-- ==== Sys2Proof/Laws/Engine.lean ====
section
/-! SUPPORT. What a step can do, said once: the step of a machine that fetches, and the cases a next
state can come from. -/

namespace Sys2Proof.Machine

variable {xlen : Nat}

theorem Block.inProgram_iff {s : Block xlen} : s.inProgram = true ↔ s.pc.toInt < s.programSize := by
  simp [Block.inProgram]

theorem Block.limitReached_iff {s : Block xlen} :
    s.limitReached = true ↔ s.icount.toInt ≥ s.maxInstructionCount := by simp [Block.limitReached]

/-- A step of a running machine launched within the preconditions. -/
theorem step_running {s : Block xlen} (hs : s.status = .running) (hl : launchOk s.inputs = true) :
    step ⟨xlen, s⟩ = runningStep s := by
  simp [step, engineStep, hs, hl]

theorem runningStep_past {s : Block xlen} (h : ¬ s.pc.toInt < s.programSize) :
    runningStep s = .next ⟨xlen, s.finish⟩ := by
  have : s.inProgram = false := by simpa [Block.inProgram] using h
  simp [runningStep, this, lift]

theorem runningStep_limit {s : Block xlen} (h : s.pc.toInt < s.programSize)
    (hc : s.icount.toInt ≥ s.maxInstructionCount) :
    runningStep s = .next ⟨xlen, s.fail .instructionLimitExceeded⟩ := by
  simp [runningStep, Block.inProgram_iff.2 h, Block.limitReached_iff.2 hc, raise, lift]

theorem runningStep_negative {s : Block xlen} (h : s.pc.toInt < 0)
    (hc : ¬ s.icount.toInt ≥ s.maxInstructionCount) :
    runningStep s = .next ⟨xlen, s.fail (.invalidJumpTarget s.pc.toInt)⟩ := by
  have h1 : s.inProgram = true := Block.inProgram_iff.2 (by omega)
  have h2 : s.limitReached = false := by simpa [Block.limitReached] using hc
  simp [runningStep, h1, h2, h, raise, lift]

theorem runningStep_dispatch {s : Block xlen} (h : s.pc.toInt < s.programSize)
    (hc : ¬ s.icount.toInt ≥ s.maxInstructionCount) (h0 : ¬ s.pc.toInt < 0) :
    runningStep s = dispatchWord s.fetch s := by
  have h2 : s.limitReached = false := by simpa [Block.limitReached] using hc
  simp [runningStep, Block.inProgram_iff.2 h, h2, h0]

/-- The word a machine fetches is the one at its index. -/
theorem Fetches.fetch_eq {s : Block xlen} {w : InstrWord xlen} (h : Fetches s w) : s.fetch = w := by
  simp [Block.fetch, List.getD, h.word]

theorem Fetches.inside {s : Block xlen} {w : InstrWord xlen} (h : Fetches s w) : s.pc.toInt < s.programSize := by
  obtain ⟨hlt, -⟩ := List.getElem?_eq_some_iff.1 h.word
  have := h.index
  unfold Block.programSize
  omega

/-- A machine that fetches `w` runs `w`. -/
theorem Fetches.step_eq {s : Block xlen} {w : InstrWord xlen} (h : Fetches s w) :
    step ⟨xlen, s⟩ = dispatchWord w s := by
  rw [step_running h.running h.launched,
    runningStep_dispatch h.inside (by have := h.counted; omega) (by have := h.index; omega), h.fetch_eq]

/-- What dispatching a word can do. The width stays. -/
theorem dispatchWord_next {s : Block xlen} {t : State} {w : InstrWord xlen} (h : dispatchWord w s = .next t) :
    ∃ v : Block xlen, t = ⟨xlen, v⟩ ∧
    ((∃ i u, decode w = .instr i ∧ exec i ⟨xlen, s⟩ = .next ⟨xlen, u⟩ ∧ v = afterDispatch (dispatchClass i) u) ∨
    (∃ op, decode w = .unknownOpcode op ∧
      (s.unknownOpcodePolicy = .fault ∧ v = s.fail (.unknownOpcode op) ∨
        s.unknownOpcodePolicy = .nop ∧ v = s.advance))) := by
  unfold dispatchWord at h
  cases hd : decode w with
  | instr i =>
    rw [hd] at h
    dsimp only at h
    cases he : exec i ⟨xlen, s⟩ with
    | next v =>
      obtain ⟨u, rfl, -⟩ := exec_effect he
      rw [he] at h
      cases h
      exact ⟨_, rfl, .inl ⟨i, u, rfl, he, rfl⟩⟩
    | fault f => rw [he] at h; cases h
    | refused r => rw [he] at h; cases h
  | unknownOpcode op =>
    rw [hd] at h
    dsimp only [unknownOpcode] at h
    cases hp : s.unknownOpcodePolicy with
    | fault => rw [hp] at h; cases h; exact ⟨_, rfl, .inr ⟨op, rfl, .inl ⟨rfl, rfl⟩⟩⟩
    | nop => rw [hp] at h; cases h; exact ⟨_, rfl, .inr ⟨op, rfl, .inr ⟨rfl, rfl⟩⟩⟩

/-- What a step can do: if it answers a next state, the machine was running, and the loop test ended
the run, the guard or the fetch raised, or a word was dispatched. The width stays: `XLEN` is the same for
the whole run (log entry 29). -/
theorem step_next {s : Block xlen} {t : State} (h : step ⟨xlen, s⟩ = .next t) :
    s.status = .running ∧ launchOk s.inputs = true ∧ ∃ u : Block xlen, t = ⟨xlen, u⟩ ∧
    ((s.pc.toInt ≥ s.programSize ∧ u = s.finish) ∨
      (s.pc.toInt < s.programSize ∧ s.icount.toInt ≥ s.maxInstructionCount ∧
        u = s.fail .instructionLimitExceeded) ∨
      (s.pc.toInt < 0 ∧ s.icount.toInt < s.maxInstructionCount ∧
        u = s.fail (.invalidJumpTarget s.pc.toInt)) ∨
      (∃ w, Fetches s w ∧ dispatchWord w s = .next ⟨xlen, u⟩)) := by
  have hs : s.status = .running := by
    cases hst : s.status <;> simp [step, engineStep, hst] at h ⊢
  have hl : launchOk s.inputs = true := by
    by_contra hn
    simp [step, engineStep, hs, hn] at h
  refine ⟨hs, hl, ?_⟩
  rw [step_running hs hl] at h
  by_cases hp : s.pc.toInt < s.programSize
  · by_cases hc : s.icount.toInt ≥ s.maxInstructionCount
    · rw [runningStep_limit hp hc] at h
      cases h
      exact ⟨_, rfl, .inr (.inl ⟨hp, hc, rfl⟩)⟩
    · by_cases h0 : s.pc.toInt < 0
      · rw [runningStep_negative h0 hc] at h
        cases h
        exact ⟨_, rfl, .inr (.inr (.inl ⟨h0, by omega, rfl⟩))⟩
      · rw [runningStep_dispatch hp hc h0] at h
        have hlt : s.pc.toInt.toNat < s.program.length := by unfold Block.programSize at hp; omega
        have hw : s.program[s.pc.toInt.toNat]? = some s.fetch := by
          simp [Block.fetch, List.getD, List.getElem?_eq_getElem hlt]
        obtain ⟨u, rfl, -⟩ := dispatchWord_next h
        exact ⟨u, rfl, .inr (.inr (.inr ⟨s.fetch, ⟨hs, hl, by omega, by omega, hw⟩, h⟩))⟩
  · rw [runningStep_past hp] at h
    cases h
    exact ⟨_, rfl, .inl ⟨by omega, rfl⟩⟩

/-- A run goes on from its first step. -/
theorem core_run_succ (M : Host.Core) {s t : M.State} (h : M.step s = .next t) (k : Nat) :
    M.run (k + 1) s = M.run k t := by simp [Host.Core.run, h]

/-- The same of this machine. -/
theorem run_succ {s t : State} (h : step s = .next t) (k : Nat) :
    Host.Core.run Sys2Proof.core (k + 1) s = Host.Core.run Sys2Proof.core k t :=
  core_run_succ Sys2Proof.core h k

end Sys2Proof.Machine
end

++++++

§ Task requirements: Look through the records for the string "unknownOpcodePolicy". Copy every line that has it.

§ Task output:
      (s.unknownOpcodePolicy = .fault ∧ v = s.fail (.unknownOpcode op) ∨
        s.unknownOpcodePolicy = .nop ∧ v = s.advance))) := by
    cases hp : s.unknownOpcodePolicy with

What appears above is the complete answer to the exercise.